• _WORK TASK_
Please reproduce all of the entries exactly, without omitting any.

-------- DATA PROVIDED

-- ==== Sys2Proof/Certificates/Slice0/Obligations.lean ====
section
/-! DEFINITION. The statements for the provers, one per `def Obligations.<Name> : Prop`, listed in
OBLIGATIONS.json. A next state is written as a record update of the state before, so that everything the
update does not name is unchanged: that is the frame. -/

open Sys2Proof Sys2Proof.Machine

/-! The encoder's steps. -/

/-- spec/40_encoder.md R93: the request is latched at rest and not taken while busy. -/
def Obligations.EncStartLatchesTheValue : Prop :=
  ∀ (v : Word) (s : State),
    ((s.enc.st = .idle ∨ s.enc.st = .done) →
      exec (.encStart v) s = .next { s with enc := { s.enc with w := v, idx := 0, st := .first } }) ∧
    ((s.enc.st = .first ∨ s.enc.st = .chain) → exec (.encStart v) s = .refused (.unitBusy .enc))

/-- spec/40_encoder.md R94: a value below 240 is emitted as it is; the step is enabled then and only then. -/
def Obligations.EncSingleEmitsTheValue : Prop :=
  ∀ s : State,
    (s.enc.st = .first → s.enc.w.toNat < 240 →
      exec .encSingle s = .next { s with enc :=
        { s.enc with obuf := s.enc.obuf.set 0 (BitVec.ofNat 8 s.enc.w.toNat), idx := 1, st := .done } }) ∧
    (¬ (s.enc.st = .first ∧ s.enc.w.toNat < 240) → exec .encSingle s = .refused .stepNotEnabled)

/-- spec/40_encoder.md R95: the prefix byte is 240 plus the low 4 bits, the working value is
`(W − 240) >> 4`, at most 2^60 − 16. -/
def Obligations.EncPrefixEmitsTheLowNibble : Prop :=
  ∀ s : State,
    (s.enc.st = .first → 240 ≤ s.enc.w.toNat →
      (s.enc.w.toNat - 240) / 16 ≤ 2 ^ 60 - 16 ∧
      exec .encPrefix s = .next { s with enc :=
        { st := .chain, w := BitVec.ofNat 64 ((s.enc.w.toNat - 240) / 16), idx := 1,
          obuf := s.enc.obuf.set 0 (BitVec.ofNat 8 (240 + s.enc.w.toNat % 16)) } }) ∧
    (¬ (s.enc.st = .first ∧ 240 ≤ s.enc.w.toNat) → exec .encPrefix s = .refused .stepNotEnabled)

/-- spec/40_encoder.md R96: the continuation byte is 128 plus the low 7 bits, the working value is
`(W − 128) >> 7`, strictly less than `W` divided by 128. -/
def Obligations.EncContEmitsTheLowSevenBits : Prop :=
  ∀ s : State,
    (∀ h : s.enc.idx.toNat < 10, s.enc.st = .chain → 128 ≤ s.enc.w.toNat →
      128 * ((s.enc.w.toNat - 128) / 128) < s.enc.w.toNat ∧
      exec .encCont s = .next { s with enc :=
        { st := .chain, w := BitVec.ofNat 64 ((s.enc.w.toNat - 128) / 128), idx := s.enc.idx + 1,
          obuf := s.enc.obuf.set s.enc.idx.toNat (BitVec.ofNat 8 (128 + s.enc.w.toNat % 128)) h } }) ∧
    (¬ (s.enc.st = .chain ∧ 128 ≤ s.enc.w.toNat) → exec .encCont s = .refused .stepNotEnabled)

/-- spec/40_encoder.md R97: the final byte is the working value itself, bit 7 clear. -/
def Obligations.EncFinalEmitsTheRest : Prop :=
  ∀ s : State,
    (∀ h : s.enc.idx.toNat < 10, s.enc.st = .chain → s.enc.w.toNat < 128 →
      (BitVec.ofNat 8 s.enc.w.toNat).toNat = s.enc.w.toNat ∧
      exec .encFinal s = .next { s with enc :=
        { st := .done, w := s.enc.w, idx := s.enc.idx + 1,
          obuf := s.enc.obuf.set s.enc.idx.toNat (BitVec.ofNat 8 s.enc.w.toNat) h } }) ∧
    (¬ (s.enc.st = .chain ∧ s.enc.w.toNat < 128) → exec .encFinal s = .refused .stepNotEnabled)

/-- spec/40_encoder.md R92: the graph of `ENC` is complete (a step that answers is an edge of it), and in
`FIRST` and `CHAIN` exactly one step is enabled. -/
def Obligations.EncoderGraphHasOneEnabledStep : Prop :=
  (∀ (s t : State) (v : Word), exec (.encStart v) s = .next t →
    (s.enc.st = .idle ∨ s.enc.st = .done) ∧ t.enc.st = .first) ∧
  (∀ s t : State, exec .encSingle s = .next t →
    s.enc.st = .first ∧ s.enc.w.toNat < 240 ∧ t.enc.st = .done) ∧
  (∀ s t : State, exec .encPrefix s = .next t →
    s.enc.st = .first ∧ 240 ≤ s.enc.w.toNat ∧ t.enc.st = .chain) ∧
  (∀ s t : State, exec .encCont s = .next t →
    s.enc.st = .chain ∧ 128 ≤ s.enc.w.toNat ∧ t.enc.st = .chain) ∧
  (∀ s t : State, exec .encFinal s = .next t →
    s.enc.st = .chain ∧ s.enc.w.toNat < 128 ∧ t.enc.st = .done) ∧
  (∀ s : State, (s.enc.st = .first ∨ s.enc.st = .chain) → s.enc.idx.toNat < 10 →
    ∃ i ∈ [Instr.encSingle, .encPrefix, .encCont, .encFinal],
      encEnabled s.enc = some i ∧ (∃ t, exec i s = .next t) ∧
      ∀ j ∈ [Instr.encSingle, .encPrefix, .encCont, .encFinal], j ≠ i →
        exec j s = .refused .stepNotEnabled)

----------------

• _EXPECTED ANSWER_
-- ==== Sys2Proof/Certificates/Slice0/Obligations.lean ====
section
/-! DEFINITION. The statements for the provers, one per `def Obligations.<Name> : Prop`, listed in
OBLIGATIONS.json. A next state is written as a record update of the state before, so that everything the
update does not name is unchanged: that is the frame. -/

open Sys2Proof Sys2Proof.Machine

/-! The encoder's steps. -/

/-- spec/40_encoder.md R93: the request is latched at rest and not taken while busy. -/
def Obligations.EncStartLatchesTheValue : Prop :=
  ∀ (v : Word) (s : State),
    ((s.enc.st = .idle ∨ s.enc.st = .done) →
      exec (.encStart v) s = .next { s with enc := { s.enc with w := v, idx := 0, st := .first } }) ∧
    ((s.enc.st = .first ∨ s.enc.st = .chain) → exec (.encStart v) s = .refused (.unitBusy .enc))

/-- spec/40_encoder.md R94: a value below 240 is emitted as it is; the step is enabled then and only then. -/
def Obligations.EncSingleEmitsTheValue : Prop :=
  ∀ s : State,
    (s.enc.st = .first → s.enc.w.toNat < 240 →
      exec .encSingle s = .next { s with enc :=
        { s.enc with obuf := s.enc.obuf.set 0 (BitVec.ofNat 8 s.enc.w.toNat), idx := 1, st := .done } }) ∧
    (¬ (s.enc.st = .first ∧ s.enc.w.toNat < 240) → exec .encSingle s = .refused .stepNotEnabled)

/-- spec/40_encoder.md R95: the prefix byte is 240 plus the low 4 bits, the working value is
`(W − 240) >> 4`, at most 2^60 − 16. -/
def Obligations.EncPrefixEmitsTheLowNibble : Prop :=
  ∀ s : State,
    (s.enc.st = .first → 240 ≤ s.enc.w.toNat →
      (s.enc.w.toNat - 240) / 16 ≤ 2 ^ 60 - 16 ∧
      exec .encPrefix s = .next { s with enc :=
        { st := .chain, w := BitVec.ofNat 64 ((s.enc.w.toNat - 240) / 16), idx := 1,
          obuf := s.enc.obuf.set 0 (BitVec.ofNat 8 (240 + s.enc.w.toNat % 16)) } }) ∧
    (¬ (s.enc.st = .first ∧ 240 ≤ s.enc.w.toNat) → exec .encPrefix s = .refused .stepNotEnabled)

/-- spec/40_encoder.md R96: the continuation byte is 128 plus the low 7 bits, the working value is
`(W − 128) >> 7`, strictly less than `W` divided by 128. -/
def Obligations.EncContEmitsTheLowSevenBits : Prop :=
  ∀ s : State,
    (∀ h : s.enc.idx.toNat < 10, s.enc.st = .chain → 128 ≤ s.enc.w.toNat →
      128 * ((s.enc.w.toNat - 128) / 128) < s.enc.w.toNat ∧
      exec .encCont s = .next { s with enc :=
        { st := .chain, w := BitVec.ofNat 64 ((s.enc.w.toNat - 128) / 128), idx := s.enc.idx + 1,
          obuf := s.enc.obuf.set s.enc.idx.toNat (BitVec.ofNat 8 (128 + s.enc.w.toNat % 128)) h } }) ∧
    (¬ (s.enc.st = .chain ∧ 128 ≤ s.enc.w.toNat) → exec .encCont s = .refused .stepNotEnabled)

/-- spec/40_encoder.md R97: the final byte is the working value itself, bit 7 clear. -/
def Obligations.EncFinalEmitsTheRest : Prop :=
  ∀ s : State,
    (∀ h : s.enc.idx.toNat < 10, s.enc.st = .chain → s.enc.w.toNat < 128 →
      (BitVec.ofNat 8 s.enc.w.toNat).toNat = s.enc.w.toNat ∧
      exec .encFinal s = .next { s with enc :=
        { st := .done, w := s.enc.w, idx := s.enc.idx + 1,
          obuf := s.enc.obuf.set s.enc.idx.toNat (BitVec.ofNat 8 s.enc.w.toNat) h } }) ∧
    (¬ (s.enc.st = .chain ∧ s.enc.w.toNat < 128) → exec .encFinal s = .refused .stepNotEnabled)

/-- spec/40_encoder.md R92: the graph of `ENC` is complete (a step that answers is an edge of it), and in
`FIRST` and `CHAIN` exactly one step is enabled. -/
def Obligations.EncoderGraphHasOneEnabledStep : Prop :=
  (∀ (s t : State) (v : Word), exec (.encStart v) s = .next t →
    (s.enc.st = .idle ∨ s.enc.st = .done) ∧ t.enc.st = .first) ∧
  (∀ s t : State, exec .encSingle s = .next t →
    s.enc.st = .first ∧ s.enc.w.toNat < 240 ∧ t.enc.st = .done) ∧
  (∀ s t : State, exec .encPrefix s = .next t →
    s.enc.st = .first ∧ 240 ≤ s.enc.w.toNat ∧ t.enc.st = .chain) ∧
  (∀ s t : State, exec .encCont s = .next t →
    s.enc.st = .chain ∧ 128 ≤ s.enc.w.toNat ∧ t.enc.st = .chain) ∧
  (∀ s t : State, exec .encFinal s = .next t →
    s.enc.st = .chain ∧ s.enc.w.toNat < 128 ∧ t.enc.st = .done) ∧
  (∀ s : State, (s.enc.st = .first ∨ s.enc.st = .chain) → s.enc.idx.toNat < 10 →
    ∃ i ∈ [Instr.encSingle, .encPrefix, .encCont, .encFinal],
      encEnabled s.enc = some i ∧ (∃ t, exec i s = .next t) ∧
      ∀ j ∈ [Instr.encSingle, .encPrefix, .encCont, .encFinal], j ≠ i →
        exec j s = .refused .stepNotEnabled)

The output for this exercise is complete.